-- ==== Sys2Proof/Machine/Ops.lean ====
section
/-! DEFINITION. The operations every instruction is built from: the byte store, the bus router with its I/O registers and the OAM DMA
(20_memory.md), the stack, taking an interrupt and returning from one (60_exceptions.md), and the end of an instruction (R311). -/

namespace Sys2Proof.Machine

/-! ### The byte store -/

/-- The byte listed at an address; an unlisted address holds no written byte (log 4). -/
def Memory.read : Memory → Nat → Option Byte
  | [], _ => none
  | (b, v) :: m, k => if b = k then some v else Memory.read m k

/-- Lists a byte at an address, in its place in the rising order. -/
def Memory.write : Memory → Nat → Byte → Memory
  | [], k, w => [(k, w)]
  | (b, v) :: m, k, w =>
    if k < b then (k, w) :: (b, v) :: m
    else if b = k then (k, w) :: m
    else (b, v) :: Memory.write m k w

/-- Removes what is listed at an address. -/
def Memory.erase (m : Memory) (k : Nat) : Memory := m.filter (fun cell => cell.1 != k)

/-- Makes an address read `w`, where every unlisted address reads `fill` (log 4): a byte equal to `fill` is not listed. -/
def Memory.put (fill : Option Byte) (m : Memory) (k : Nat) (w : Byte) : Memory :=
  if fill = some w then m.erase k else m.write k w

/-- Addresses strictly rising. -/
def Memory.rising : Memory → Bool
  | [] => true
  | (b, _) :: m => m.all (fun cell => decide (b < cell.1)) && Memory.rising m

/-- The canonical form: addresses strictly rising, and no byte equal to what an unlisted address reads as. -/
def Memory.wf (fill : Option Byte) (m : Memory) : Bool := m.rising && m.all (fun cell => fill != some cell.2)

/-- The bus addresses of VRAM, WRAM, OAM and HRAM, where the core's own bytes lie (R115). -/
def isStorage (k : Nat) : Bool :=
  (decide (0x8000 ≤ k) && decide (k ≤ 0x9FFF)) || (decide (0xC000 ≤ k) && decide (k ≤ 0xDFFF))
    || (decide (0xFE00 ≤ k) && decide (k ≤ 0xFE9F)) || (decide (0xFF80 ≤ k) && decide (k ≤ 0xFFFE))

/-- The two address windows of the cartridge (R14). -/
def isCartWindow (k : Nat) : Bool :=
  decide (k ≤ 0x7FFF) || (decide (0xA000 ≤ k) && decide (k ≤ 0xBFFF))

/-! ### Setting registers -/

/-- `A <- v` -/
def State.setA (v : Byte) (s : State) : State := { s with regs := { s.regs with a := v } }

/-- Writes the four flags. -/
def State.setFlags (f : Flags) (s : State) : State := { s with regs := { s.regs with flags := f } }

/-- `SP <- w` -/
def State.setSp (w : Word) (s : State) : State := { s with regs := { s.regs with sp := w } }

/-- `PC <- w` -/
def State.setPc (w : Word) (s : State) : State := { s with regs := { s.regs with pc := w } }

/-- The pair BC (R101). -/
def State.bc (s : State) : Word := join s.regs.b s.regs.c

/-- The pair DE (R101). -/
def State.de (s : State) : Word := join s.regs.d s.regs.e

/-- The pair HL (R101). -/
def State.hl (s : State) : Word := join s.regs.h s.regs.l

/-- The pair AF (R101, R102). -/
def State.af (s : State) : Word := join s.regs.a s.regs.flags.toByte

/-- `HL <- w` (R101). -/
def State.setHl (w : Word) (s : State) : State := { s with regs := { s.regs with h := hi8 w, l := lo8 w } }

/-! ### Named devices (log 17) -/

/-- The byte in a cell of a device: 0 where none is listed. -/
def cellVal (cells : Memory) (k : Nat) : Byte := (cells.read k).getD 0

/-- A binary operation on numbers. -/
def applyOp (o : DeviceOp) (x y : Nat) : Nat :=
  match o with
  | .add => x + y
  | .sub => x - y
  | .mul => x * y
  | .div => x / y
  | .mod => x % y
  | .and => x &&& y
  | .or => x ||| y
  | .xor => x ^^^ y

/-- The number an expression stands for, in an access at `a` with the byte `v`. -/
def evalExpr (cells : Memory) (a : Word) (v : Byte) : DeviceExpr → Nat
  | .num n => n
  | .addr => a.toNat
  | .data => v.toNat
  | .cell k => (cellVal cells (evalExpr cells a v k)).toNat
  | .op o x y => applyOp o (evalExpr cells a v x) (evalExpr cells a v y)
  | .less x y t e =>
    if evalExpr cells a v x < evalExpr cells a v y then evalExpr cells a v t else evalExpr cells a v e

/-- What a device answers a read at `a` with. -/
def deviceAnswer (d : Device) (cells : Memory) (a : Word) : Byte := BitVec.ofNat 8 (evalExpr cells a 0 d.answer)

/-- The cells after the stores of one access, made in order, each with its cell and value computed from the cells before the access. -/
def deviceStores (stores : List DeviceStore) (a : Word) (v : Byte) (cells : Memory) : Memory :=
  stores.foldl (fun m x => m.put (some 0) (evalExpr cells a v x.cell) (BitVec.ofNat 8 (evalExpr cells a v x.value))) cells

/-! ### The collaborators (R14, R15) -/

/-- Records an access in the history of the cartridge provider. -/
def logCart (e : BusEvent) (s : State) : State := { s with cart := { s.cart with events := e :: s.cart.events } }

/-- Records an access in the history of the external I/O peripherals. -/
def logExt (e : BusEvent) (s : State) : State := { s with ext := { s.ext with events := e :: s.ext.events } }

/-- Makes the stores of a named cartridge provider. -/
def runCart (stores : List DeviceStore) (a : Word) (v : Byte) (s : State) : State :=
  { s with cart := { s.cart with cells := deviceStores stores a v s.cart.cells } }

/-- Makes the stores of named external I/O peripherals. -/
def runExt (stores : List DeviceStore) (a : Word) (v : Byte) (s : State) : State :=
  { s with ext := { s.ext with cells := deviceStores stores a v s.ext.cells } }

/-- The byte a flat provider is known to hold at an address. -/
def cartKnown (s : State) (a : Word) : Option Byte :=
  match s.cfg.cartridge with
  | .flat _ => s.cart.image.read a.toNat
  | .unnamed | .named _ => none

/-- `cart_read(σc, a)`: the answer (R14), which is free where the provider is not named or the flat one holds no known byte (log 2). -/
def cartVal (s : State) (a : Word) : Byte :=
  match s.cfg.cartridge with
  | .named d => deviceAnswer d s.cart.cells a
  | .unnamed | .flat _ => (cartKnown s a).getD (Config.cartAnswer s.cart.events a)

/-- The state after `cart_read(σc, a)`: a free answer is an event of the provider, and a named one makes the stores of a read (R223). -/
def cartAfter (s : State) (a : Word) : State :=
  match s.cfg.cartridge with
  | .named d => runCart d.onRead a 0 s
  | .unnamed | .flat _ => if (cartKnown s a).isSome then s else logCart (.read a) s

/-- `cart_write(σc, a, v)` (R14, R204, R206): an unnamed provider receives it; the flat one stores it in its RAM, if it has one, and
discards every other write; a named one makes the stores of a write. -/
def cartWrite (a : Word) (v : Byte) (s : State) : State :=
  match s.cfg.cartridge with
  | .unnamed => logCart (.write a v) s
  | .flat hasRam =>
    if hasRam && decide (0xA000 ≤ a.toNat) then { s with cart := { s.cart with image := s.cart.image.write a.toNat v } } else s
  | .named d => runCart d.onWrite a v s

/-- `ext_read(σx, a)`: the answer (R15, R222), which is free where no peripheral is named (log 3). -/
def extVal (s : State) (a : Word) : Byte :=
  match s.cfg.extIo with
  | .unnamed => Config.extAnswer s.ext.events a
  | .named d => deviceAnswer d s.ext.cells a

/-- The state after `ext_read(σx, a)`: an event of the peripherals (R223). -/
def extAfter (s : State) (a : Word) : State :=
  match s.cfg.extIo with
  | .unnamed => logExt (.read a) s
  | .named d => runExt d.onRead a 0 s

/-- `ext_write(σx, a, v)` (R15, R222). -/
def extWrite (a : Word) (v : Byte) (s : State) : State :=
  match s.cfg.extIo with
  | .unnamed => logExt (.write a v) s
  | .named d => runExt d.onWrite a v s

/-! ### Regions (R200, R201) -/

/-- The regions of the address map. -/
inductive Region where
  | boot | cart | vram | wram | echo | oam | unusable | io | hram | ie
  deriving DecidableEq, Repr

/-- The region of an address: the tests of R200 in its order. A write ignores the overlay (R203). -/
def region (overlay : Bool) (a : Word) : Region :=
  if overlay && decide (a.toNat ≤ 0x00FF) then .boot
  else if a.toNat ≤ 0x7FFF then .cart
  else if a.toNat ≤ 0x9FFF then .vram
  else if a.toNat ≤ 0xBFFF then .cart
  else if a.toNat ≤ 0xDFFF then .wram
  else if a.toNat ≤ 0xFDFF then .echo
  else if a.toNat ≤ 0xFE9F then .oam
  else if a.toNat ≤ 0xFEFF then .unusable
  else if a.toNat ≤ 0xFF7F then .io
  else if a.toNat ≤ 0xFFFE then .hram
  else .ie

/-- The registers of the I/O map (R212); `ext` stands for the addresses of the external peripherals (R222). -/
inductive IoReg where
  | ext | div | tima | tma | tac | iflag | lcdc | stat | scy | scx | ly | lyc | dma | bgp | obp0 | obp1 | wy | wx | boot | unmapped
  deriving DecidableEq, Repr

/-- The I/O map (R212). -/
def ioReg (a : Word) : IoReg :=
  if a.toNat ≤ 0xFF02 then .ext
  else if a = 0xFF04 then .div
  else if a = 0xFF05 then .tima
  else if a = 0xFF06 then .tma
  else if a = 0xFF07 then .tac
  else if a = 0xFF0F then .iflag
  else if 0xFF10 ≤ a.toNat ∧ a.toNat ≤ 0xFF3F then .ext
  else if a = 0xFF40 then .lcdc
  else if a = 0xFF41 then .stat
  else if a = 0xFF42 then .scy
  else if a = 0xFF43 then .scx
  else if a = 0xFF44 then .ly
  else if a = 0xFF45 then .lyc
  else if a = 0xFF46 then .dma
  else if a = 0xFF47 then .bgp
  else if a = 0xFF48 then .obp0
  else if a = 0xFF49 then .obp1
  else if a = 0xFF4A then .wy
  else if a = 0xFF4B then .wx
  else if a = 0xFF50 then .boot
  else .unmapped

/-! ### Reading a byte -/

/-- What an unlisted address of core RAM is known to read as: nothing, or the byte `RAM_INIT` gives there (R803, log 4). -/
def ramFill (r : RamInit) : Option Byte :=
  match r with
  | .unconstrained => none
  | .given _ rest => some rest

/-- A byte of VRAM, WRAM, OAM or HRAM: the byte last written, or the one `RAM_INIT` gives, which is free by default (R803, log 4). -/
def ramVal (s : State) (k : Nat) : Byte := (s.mem.read k).getD ((ramFill s.cfg.ramInit).getD (Config.freeRam k))

/-- The mode bits of STAT (R781). -/
def Mode.bits : Mode → BitVec 2
  | .hBlank => 0
  | .vBlank => 1
  | .oamScan => 2
  | .transfer => 3

/-- The read value of STAT (R781). -/
def statVal (d : Display) : Byte := 0b1#1 ++ d.statEn ++ BitVec.ofBool d.coincidence ++ d.mode.bits

/-- `IoRead(a)`: the value (R212, R214, R218, R219, R220, R222, R770, R780, R781). -/
def ioVal (a : Word) (s : State) : Byte :=
  match ioReg a with
  | .ext => extVal s a
  | .div => s.timer.div
  | .tima => s.timer.tima
  | .tma => s.timer.tma
  | .tac => 0b11111#5 ++ s.timer.tac
  | .iflag => s.cfg.ifUnusedRead ++ s.irq.iflag
  | .lcdc => s.disp.lcdc
  | .stat => statVal s.disp
  | .scy => s.disp.scy
  | .scx => s.disp.scx
  | .ly => s.disp.ly
  | .lyc => s.disp.lyc
  | .dma => s.dma
  | .bgp => s.disp.bgp
  | .obp0 => s.disp.obp0
  | .obp1 => s.disp.obp1
  | .wy => s.disp.wy
  | .wx => s.disp.wx
  | .boot => s.cfg.unmappedRead
  | .unmapped => s.cfg.unmappedRead

/-- `MemRead(a, 1)`: the value (R200). An overlay with no boot program, which no reset builds, shows the cartridge (log 12). -/
def readVal (a : Word) (s : State) : Byte :=
  match region s.bootOverlay a with
  | .boot =>
    match s.cfg.bootRom with
    | some rom => rom[a.toNat % 256]'(Nat.mod_lt _ (by decide))
    | none => cartVal s a
  | .cart => cartVal s a
  | .vram => ramVal s a.toNat
  | .wram => ramVal s a.toNat
  | .echo => ramVal s (a.toNat - 0x2000)
  | .oam => ramVal s a.toNat
  | .unusable => 0x00
  | .io => ioVal a s
  | .hram => ramVal s a.toNat
  | .ie => s.irq.ie

/-- The state after `MemRead(a, 1)`: only a collaborator's answer is an event (R223). -/
def afterRead (a : Word) (s : State) : State :=
  match region s.bootOverlay a with
  | .boot => if s.cfg.bootRom.isSome then s else cartAfter s a
  | .cart => cartAfter s a
  | .io => if ioReg a = .ext then extAfter s a else s
  | _ => s

/-! ### Writing a byte -/

/-- Stores a byte of VRAM, WRAM, OAM or HRAM. -/
def ramWrite (k : Nat) (v : Byte) (s : State) : State := { s with mem := s.mem.put (ramFill s.cfg.ramInit) k v }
• • • •
*YOUR OBJECTIVE*: Beginning with the line above that contains "hold at an address. -/", copy each line exactly up to and including the line that contains "read (R223). -/", and go no further.

*RESULT OF THIS EXERCISE*:
/-- The byte a flat provider is known to hold at an address. -/
def cartKnown (s : State) (a : Word) : Option Byte :=
  match s.cfg.cartridge with
  | .flat _ => s.cart.image.read a.toNat
  | .unnamed | .named _ => none

/-- `cart_read(σc, a)`: the answer (R14), which is free where the provider is not named or the flat one holds no known byte (log 2). -/
def cartVal (s : State) (a : Word) : Byte :=
  match s.cfg.cartridge with
  | .named d => deviceAnswer d s.cart.cells a
  | .unnamed | .flat _ => (cartKnown s a).getD (Config.cartAnswer s.cart.events a)

/-- The state after `cart_read(σc, a)`: a free answer is an event of the provider, and a named one makes the stores of a read (R223). -/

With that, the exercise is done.